▸ **Data listing**:
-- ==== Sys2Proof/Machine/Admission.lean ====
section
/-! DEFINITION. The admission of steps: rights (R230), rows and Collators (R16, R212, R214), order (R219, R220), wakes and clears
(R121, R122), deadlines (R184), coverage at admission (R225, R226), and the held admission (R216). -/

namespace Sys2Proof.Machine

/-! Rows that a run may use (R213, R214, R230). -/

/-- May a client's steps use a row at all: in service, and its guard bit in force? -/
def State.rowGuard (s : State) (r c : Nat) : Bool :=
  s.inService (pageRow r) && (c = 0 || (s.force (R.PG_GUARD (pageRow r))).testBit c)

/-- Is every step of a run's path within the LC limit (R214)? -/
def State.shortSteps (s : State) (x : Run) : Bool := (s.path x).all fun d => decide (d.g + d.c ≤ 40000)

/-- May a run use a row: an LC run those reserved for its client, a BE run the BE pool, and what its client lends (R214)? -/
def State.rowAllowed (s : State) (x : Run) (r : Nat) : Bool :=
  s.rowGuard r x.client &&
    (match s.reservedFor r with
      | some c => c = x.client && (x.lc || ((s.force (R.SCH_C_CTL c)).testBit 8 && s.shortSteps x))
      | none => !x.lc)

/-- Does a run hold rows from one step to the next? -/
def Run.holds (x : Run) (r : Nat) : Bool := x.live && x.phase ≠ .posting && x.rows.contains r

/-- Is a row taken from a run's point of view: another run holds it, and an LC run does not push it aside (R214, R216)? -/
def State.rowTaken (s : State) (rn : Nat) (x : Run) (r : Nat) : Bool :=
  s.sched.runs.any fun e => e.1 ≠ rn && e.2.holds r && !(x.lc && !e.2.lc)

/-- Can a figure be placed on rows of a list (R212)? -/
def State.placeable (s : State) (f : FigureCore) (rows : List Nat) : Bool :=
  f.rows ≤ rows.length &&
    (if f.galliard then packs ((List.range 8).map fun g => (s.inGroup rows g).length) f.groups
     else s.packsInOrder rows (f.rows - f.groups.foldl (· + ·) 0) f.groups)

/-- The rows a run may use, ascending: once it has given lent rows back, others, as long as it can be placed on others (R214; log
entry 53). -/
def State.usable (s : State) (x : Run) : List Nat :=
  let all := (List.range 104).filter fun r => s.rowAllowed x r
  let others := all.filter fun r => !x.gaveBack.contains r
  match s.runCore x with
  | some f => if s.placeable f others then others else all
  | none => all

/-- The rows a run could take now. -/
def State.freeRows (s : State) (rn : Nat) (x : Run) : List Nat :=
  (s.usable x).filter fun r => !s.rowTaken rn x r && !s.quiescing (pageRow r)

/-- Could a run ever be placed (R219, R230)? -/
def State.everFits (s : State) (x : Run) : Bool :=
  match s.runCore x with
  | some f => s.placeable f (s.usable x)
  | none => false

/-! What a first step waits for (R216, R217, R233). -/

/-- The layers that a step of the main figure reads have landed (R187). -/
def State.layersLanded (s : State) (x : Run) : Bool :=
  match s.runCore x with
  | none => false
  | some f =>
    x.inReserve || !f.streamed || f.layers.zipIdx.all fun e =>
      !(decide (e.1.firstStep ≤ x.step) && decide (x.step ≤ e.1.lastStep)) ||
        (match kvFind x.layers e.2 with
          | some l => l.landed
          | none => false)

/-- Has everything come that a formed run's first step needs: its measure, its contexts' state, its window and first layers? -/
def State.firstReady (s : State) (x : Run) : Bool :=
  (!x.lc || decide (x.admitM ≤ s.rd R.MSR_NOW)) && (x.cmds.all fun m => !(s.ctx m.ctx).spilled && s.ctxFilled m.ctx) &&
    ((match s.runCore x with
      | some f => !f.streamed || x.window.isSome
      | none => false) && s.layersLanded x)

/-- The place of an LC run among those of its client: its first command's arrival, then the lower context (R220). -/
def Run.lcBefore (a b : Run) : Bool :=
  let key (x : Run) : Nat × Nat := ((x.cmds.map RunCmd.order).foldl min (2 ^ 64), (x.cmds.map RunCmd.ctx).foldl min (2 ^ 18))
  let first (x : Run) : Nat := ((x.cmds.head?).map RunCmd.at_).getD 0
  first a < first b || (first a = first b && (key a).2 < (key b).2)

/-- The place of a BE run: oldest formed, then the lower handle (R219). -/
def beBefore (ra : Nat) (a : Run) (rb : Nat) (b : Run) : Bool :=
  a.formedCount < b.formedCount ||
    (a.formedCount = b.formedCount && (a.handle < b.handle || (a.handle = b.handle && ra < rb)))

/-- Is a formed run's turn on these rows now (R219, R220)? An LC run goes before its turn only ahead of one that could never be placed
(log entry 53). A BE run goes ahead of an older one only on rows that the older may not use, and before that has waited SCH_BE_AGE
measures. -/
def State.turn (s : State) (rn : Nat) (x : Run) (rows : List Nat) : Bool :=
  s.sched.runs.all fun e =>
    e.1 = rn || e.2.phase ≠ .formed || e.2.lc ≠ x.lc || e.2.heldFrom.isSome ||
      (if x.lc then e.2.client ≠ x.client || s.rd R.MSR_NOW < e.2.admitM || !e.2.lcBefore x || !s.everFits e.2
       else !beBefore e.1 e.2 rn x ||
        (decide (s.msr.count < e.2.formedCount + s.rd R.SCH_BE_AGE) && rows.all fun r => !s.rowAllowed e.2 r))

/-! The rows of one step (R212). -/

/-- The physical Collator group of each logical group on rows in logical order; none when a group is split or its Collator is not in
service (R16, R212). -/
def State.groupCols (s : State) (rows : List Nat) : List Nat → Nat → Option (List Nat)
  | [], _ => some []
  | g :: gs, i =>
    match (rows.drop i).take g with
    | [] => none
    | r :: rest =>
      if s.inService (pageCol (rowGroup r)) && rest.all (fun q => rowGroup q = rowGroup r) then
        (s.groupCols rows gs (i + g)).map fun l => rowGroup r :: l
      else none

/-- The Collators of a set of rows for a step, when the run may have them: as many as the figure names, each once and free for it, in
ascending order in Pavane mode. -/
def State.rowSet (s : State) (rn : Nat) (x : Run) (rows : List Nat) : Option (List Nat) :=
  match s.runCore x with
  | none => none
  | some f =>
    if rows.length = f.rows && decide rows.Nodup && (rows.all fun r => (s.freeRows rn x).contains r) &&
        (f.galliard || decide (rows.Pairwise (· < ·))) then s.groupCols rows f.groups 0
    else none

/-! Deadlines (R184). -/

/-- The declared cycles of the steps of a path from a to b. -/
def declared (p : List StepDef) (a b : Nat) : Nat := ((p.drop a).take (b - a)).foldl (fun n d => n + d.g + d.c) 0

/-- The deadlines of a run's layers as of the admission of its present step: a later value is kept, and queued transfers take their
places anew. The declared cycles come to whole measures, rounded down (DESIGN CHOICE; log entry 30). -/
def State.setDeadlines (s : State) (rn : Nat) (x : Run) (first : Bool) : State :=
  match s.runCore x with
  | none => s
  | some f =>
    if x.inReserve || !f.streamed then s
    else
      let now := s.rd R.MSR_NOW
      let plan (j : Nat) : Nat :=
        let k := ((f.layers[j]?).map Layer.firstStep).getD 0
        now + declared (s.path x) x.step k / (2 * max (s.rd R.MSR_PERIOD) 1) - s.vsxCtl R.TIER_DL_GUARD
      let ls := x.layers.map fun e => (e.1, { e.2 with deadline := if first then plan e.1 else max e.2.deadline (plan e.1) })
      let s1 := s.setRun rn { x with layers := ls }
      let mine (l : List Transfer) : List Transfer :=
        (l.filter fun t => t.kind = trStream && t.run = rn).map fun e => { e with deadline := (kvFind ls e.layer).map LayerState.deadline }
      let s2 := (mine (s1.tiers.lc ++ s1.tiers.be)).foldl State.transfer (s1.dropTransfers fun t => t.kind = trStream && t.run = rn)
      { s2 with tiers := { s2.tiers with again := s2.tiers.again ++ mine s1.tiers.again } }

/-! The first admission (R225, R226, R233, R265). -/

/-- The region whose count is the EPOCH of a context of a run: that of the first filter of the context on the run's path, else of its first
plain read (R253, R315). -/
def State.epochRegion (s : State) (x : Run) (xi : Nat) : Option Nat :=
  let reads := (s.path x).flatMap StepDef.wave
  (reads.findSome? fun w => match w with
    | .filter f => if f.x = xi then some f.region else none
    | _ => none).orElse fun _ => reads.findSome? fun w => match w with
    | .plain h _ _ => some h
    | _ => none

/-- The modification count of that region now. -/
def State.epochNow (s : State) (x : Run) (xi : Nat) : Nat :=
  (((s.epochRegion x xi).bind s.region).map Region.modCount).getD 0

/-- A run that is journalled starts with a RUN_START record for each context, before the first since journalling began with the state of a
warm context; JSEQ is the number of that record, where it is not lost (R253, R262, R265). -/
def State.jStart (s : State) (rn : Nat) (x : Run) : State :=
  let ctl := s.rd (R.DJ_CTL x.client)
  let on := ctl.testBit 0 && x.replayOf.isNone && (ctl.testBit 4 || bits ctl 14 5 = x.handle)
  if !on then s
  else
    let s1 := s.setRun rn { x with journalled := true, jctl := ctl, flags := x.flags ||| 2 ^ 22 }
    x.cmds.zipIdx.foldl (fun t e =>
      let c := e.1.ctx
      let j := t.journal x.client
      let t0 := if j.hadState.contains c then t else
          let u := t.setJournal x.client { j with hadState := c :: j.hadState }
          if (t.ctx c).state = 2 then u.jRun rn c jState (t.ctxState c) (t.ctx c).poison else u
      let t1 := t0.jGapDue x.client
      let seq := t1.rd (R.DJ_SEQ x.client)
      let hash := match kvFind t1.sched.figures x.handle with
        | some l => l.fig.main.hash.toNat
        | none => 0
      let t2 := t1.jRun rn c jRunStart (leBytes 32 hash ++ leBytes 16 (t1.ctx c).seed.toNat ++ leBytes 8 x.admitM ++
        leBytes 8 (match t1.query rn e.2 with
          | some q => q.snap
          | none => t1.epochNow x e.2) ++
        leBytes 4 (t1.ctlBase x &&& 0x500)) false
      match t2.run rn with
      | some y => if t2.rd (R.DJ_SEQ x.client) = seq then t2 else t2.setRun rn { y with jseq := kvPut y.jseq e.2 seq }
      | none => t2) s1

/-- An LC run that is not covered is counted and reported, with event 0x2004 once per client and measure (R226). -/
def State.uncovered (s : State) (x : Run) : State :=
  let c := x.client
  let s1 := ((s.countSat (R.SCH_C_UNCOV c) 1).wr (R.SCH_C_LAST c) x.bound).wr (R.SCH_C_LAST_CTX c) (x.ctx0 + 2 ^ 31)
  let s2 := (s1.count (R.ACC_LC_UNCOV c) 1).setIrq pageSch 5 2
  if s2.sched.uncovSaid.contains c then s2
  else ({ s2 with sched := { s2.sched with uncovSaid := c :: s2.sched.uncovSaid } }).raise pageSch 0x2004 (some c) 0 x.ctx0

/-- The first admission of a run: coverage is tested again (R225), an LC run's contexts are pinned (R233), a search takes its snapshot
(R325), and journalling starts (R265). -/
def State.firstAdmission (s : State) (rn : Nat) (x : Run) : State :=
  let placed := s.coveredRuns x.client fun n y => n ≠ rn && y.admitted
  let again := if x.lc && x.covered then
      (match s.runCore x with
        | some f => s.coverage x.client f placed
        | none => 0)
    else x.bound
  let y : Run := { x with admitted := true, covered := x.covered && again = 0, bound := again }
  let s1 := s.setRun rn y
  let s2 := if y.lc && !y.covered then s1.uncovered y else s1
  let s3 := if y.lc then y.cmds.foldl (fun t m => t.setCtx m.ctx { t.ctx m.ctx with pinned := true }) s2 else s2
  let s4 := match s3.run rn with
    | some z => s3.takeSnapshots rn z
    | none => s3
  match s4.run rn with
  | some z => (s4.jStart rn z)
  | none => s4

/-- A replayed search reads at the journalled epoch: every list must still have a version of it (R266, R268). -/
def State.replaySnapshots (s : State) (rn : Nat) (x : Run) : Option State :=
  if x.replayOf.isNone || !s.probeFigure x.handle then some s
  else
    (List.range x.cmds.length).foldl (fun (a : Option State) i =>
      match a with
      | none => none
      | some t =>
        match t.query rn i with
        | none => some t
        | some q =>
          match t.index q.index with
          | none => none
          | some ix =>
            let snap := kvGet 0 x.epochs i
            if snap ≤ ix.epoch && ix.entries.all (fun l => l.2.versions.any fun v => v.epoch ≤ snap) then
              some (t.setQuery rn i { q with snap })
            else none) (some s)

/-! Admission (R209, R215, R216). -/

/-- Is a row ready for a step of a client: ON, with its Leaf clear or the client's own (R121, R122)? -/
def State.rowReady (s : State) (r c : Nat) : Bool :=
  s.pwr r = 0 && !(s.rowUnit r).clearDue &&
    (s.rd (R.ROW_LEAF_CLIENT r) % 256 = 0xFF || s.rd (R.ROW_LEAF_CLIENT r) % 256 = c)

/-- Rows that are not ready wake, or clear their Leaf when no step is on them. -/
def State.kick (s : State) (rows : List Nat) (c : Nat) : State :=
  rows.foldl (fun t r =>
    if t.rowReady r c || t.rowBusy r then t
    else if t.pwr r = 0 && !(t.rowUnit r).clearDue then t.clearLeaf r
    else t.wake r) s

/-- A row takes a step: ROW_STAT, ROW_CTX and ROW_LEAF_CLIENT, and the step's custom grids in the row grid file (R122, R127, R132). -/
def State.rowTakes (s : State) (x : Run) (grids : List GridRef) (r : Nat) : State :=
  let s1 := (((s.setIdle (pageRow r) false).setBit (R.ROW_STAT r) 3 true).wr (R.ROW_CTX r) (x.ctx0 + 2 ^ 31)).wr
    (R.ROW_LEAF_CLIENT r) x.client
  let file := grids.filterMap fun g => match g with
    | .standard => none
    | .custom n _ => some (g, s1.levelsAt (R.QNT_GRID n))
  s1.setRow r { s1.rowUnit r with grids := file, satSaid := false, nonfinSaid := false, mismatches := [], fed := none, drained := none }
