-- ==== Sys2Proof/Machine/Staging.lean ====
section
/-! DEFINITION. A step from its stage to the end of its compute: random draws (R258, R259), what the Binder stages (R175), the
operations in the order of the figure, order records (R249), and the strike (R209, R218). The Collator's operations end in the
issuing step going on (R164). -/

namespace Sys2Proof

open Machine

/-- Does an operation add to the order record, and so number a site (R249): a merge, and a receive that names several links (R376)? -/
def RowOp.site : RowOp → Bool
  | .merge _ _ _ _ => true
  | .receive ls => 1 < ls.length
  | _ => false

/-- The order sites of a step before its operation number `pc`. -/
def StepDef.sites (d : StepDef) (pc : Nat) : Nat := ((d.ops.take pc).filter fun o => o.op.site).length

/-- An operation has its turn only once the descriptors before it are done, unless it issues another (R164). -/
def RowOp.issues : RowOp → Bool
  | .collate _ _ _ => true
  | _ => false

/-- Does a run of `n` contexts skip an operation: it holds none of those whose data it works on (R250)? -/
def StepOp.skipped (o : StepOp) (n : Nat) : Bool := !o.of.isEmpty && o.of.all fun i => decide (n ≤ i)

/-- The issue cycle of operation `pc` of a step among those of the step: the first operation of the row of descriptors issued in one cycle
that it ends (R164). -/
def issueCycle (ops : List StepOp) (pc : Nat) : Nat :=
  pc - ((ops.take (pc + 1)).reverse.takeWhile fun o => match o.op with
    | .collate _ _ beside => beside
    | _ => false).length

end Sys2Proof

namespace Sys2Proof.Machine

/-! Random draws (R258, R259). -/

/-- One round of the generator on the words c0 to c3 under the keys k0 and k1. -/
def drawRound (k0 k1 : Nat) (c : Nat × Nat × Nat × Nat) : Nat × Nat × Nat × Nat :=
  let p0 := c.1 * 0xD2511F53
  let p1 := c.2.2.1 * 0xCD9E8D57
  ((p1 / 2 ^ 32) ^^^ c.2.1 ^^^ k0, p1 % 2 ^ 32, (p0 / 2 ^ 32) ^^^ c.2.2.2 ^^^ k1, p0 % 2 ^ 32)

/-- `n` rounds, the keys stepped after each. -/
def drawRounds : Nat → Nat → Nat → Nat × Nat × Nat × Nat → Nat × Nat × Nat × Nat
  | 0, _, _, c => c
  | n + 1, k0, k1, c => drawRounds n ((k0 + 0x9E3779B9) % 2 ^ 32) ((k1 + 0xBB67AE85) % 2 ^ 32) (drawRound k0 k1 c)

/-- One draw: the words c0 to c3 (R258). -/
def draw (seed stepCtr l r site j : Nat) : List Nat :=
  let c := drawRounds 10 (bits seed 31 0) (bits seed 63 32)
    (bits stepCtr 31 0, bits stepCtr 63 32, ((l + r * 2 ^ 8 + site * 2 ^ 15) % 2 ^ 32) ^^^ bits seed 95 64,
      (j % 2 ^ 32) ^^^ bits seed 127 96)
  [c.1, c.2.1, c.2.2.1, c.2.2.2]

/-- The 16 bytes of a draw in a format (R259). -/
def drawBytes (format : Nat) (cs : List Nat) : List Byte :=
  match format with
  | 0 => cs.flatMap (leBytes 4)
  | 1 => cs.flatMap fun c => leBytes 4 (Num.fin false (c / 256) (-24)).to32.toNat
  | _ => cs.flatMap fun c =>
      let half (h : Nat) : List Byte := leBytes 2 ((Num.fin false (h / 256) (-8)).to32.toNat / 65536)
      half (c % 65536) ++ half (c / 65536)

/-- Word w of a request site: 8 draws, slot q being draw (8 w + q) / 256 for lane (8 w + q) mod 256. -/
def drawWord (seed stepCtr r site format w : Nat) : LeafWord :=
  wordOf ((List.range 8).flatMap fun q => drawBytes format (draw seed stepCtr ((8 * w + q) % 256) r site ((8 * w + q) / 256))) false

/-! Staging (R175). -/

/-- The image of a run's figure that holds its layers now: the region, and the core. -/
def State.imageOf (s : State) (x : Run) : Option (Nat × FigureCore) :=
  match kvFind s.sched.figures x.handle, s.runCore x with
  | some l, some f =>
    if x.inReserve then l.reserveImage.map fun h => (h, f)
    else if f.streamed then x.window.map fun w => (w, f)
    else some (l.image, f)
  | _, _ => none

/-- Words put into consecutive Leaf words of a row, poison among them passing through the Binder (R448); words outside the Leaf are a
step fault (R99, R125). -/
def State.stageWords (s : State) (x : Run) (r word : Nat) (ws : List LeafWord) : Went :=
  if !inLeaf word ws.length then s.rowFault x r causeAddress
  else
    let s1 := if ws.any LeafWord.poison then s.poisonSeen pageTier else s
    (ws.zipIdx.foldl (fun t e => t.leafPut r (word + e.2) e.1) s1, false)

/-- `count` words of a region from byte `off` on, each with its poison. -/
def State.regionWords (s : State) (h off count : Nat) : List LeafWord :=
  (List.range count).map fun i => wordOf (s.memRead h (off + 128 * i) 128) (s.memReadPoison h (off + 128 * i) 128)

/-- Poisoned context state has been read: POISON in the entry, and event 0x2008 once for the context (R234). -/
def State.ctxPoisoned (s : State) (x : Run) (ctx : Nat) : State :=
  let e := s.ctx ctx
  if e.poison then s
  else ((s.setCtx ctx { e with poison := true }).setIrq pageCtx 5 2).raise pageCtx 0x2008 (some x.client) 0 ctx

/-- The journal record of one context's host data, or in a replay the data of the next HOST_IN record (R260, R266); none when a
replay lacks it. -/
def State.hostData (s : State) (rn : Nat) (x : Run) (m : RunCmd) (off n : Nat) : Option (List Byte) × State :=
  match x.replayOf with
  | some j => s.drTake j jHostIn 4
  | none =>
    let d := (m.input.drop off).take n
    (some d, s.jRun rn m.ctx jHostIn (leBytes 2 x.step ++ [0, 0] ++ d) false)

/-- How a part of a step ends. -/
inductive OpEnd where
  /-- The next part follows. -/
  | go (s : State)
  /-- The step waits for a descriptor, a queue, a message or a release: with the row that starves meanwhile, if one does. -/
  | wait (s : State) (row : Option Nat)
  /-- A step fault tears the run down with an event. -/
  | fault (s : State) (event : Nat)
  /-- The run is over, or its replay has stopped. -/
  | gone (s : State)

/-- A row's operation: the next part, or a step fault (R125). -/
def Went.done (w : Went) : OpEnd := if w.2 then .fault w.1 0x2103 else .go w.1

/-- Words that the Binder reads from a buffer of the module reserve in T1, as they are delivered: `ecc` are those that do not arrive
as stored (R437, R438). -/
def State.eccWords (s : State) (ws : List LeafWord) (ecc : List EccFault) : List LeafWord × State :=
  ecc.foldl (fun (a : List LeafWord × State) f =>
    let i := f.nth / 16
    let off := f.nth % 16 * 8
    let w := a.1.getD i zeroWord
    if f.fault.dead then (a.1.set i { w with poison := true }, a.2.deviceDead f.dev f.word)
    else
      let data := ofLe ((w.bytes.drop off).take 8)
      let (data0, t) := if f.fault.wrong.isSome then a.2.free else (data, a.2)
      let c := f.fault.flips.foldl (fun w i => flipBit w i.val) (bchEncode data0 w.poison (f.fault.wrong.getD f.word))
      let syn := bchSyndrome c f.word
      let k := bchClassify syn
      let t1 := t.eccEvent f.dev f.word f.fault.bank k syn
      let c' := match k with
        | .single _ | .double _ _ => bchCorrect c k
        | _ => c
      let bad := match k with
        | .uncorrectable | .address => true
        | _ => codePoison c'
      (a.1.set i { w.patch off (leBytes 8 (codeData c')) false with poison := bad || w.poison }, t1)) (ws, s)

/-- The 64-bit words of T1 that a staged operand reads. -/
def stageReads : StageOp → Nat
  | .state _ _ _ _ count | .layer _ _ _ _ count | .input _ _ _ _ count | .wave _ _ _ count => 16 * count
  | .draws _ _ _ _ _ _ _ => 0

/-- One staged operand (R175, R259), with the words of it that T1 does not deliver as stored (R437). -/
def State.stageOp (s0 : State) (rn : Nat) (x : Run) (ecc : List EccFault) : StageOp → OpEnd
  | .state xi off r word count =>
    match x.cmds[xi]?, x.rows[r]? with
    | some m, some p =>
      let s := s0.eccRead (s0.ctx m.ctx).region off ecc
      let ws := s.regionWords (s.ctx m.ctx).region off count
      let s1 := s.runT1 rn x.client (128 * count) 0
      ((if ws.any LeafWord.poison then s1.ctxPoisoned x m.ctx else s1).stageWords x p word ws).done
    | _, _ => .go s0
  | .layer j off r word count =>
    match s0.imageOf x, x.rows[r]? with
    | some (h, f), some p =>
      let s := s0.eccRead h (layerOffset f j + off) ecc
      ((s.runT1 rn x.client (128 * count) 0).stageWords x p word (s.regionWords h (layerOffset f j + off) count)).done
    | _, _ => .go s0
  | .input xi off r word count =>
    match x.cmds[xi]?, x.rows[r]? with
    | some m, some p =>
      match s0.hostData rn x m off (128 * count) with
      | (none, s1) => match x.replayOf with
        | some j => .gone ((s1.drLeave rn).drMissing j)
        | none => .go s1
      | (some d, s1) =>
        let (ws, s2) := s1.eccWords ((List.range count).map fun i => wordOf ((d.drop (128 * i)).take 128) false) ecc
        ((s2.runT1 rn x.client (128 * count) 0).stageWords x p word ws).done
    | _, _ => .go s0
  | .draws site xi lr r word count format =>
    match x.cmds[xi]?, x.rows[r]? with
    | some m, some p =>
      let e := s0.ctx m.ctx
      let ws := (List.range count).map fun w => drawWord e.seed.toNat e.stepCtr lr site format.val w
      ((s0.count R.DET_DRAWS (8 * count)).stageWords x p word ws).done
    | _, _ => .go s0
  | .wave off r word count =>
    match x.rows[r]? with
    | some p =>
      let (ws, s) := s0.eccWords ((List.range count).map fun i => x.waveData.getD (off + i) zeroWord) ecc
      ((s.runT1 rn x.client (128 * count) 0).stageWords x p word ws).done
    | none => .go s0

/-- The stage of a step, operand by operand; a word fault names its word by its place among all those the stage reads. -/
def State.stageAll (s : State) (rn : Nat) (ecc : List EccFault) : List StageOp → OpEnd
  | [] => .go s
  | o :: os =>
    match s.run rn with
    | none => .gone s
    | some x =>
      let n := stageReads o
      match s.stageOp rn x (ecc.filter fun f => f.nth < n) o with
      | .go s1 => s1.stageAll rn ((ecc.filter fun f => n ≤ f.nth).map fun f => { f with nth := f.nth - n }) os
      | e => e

▸ **Goal of the exercise**:
Above are the records; repeat exactly the lines from the one holding "if x.inReserve then" down to the one holding "def State.regionWords (s", end lines included.

▸ **Your solution**:
    if x.inReserve then l.reserveImage.map fun h => (h, f)
    else if f.streamed then x.window.map fun w => (w, f)
    else some (l.image, f)
  | _, _ => none

/-- Words put into consecutive Leaf words of a row, poison among them passing through the Binder (R448); words outside the Leaf are a
step fault (R99, R125). -/
def State.stageWords (s : State) (x : Run) (r word : Nat) (ws : List LeafWord) : Went :=
  if !inLeaf word ws.length then s.rowFault x r causeAddress
  else
    let s1 := if ws.any LeafWord.poison then s.poisonSeen pageTier else s
    (ws.zipIdx.foldl (fun t e => t.leafPut r (word + e.2) e.1) s1, false)

/-- `count` words of a region from byte `off` on, each with its poison. -/
def State.regionWords (s : State) (h off count : Nat) : List LeafWord :=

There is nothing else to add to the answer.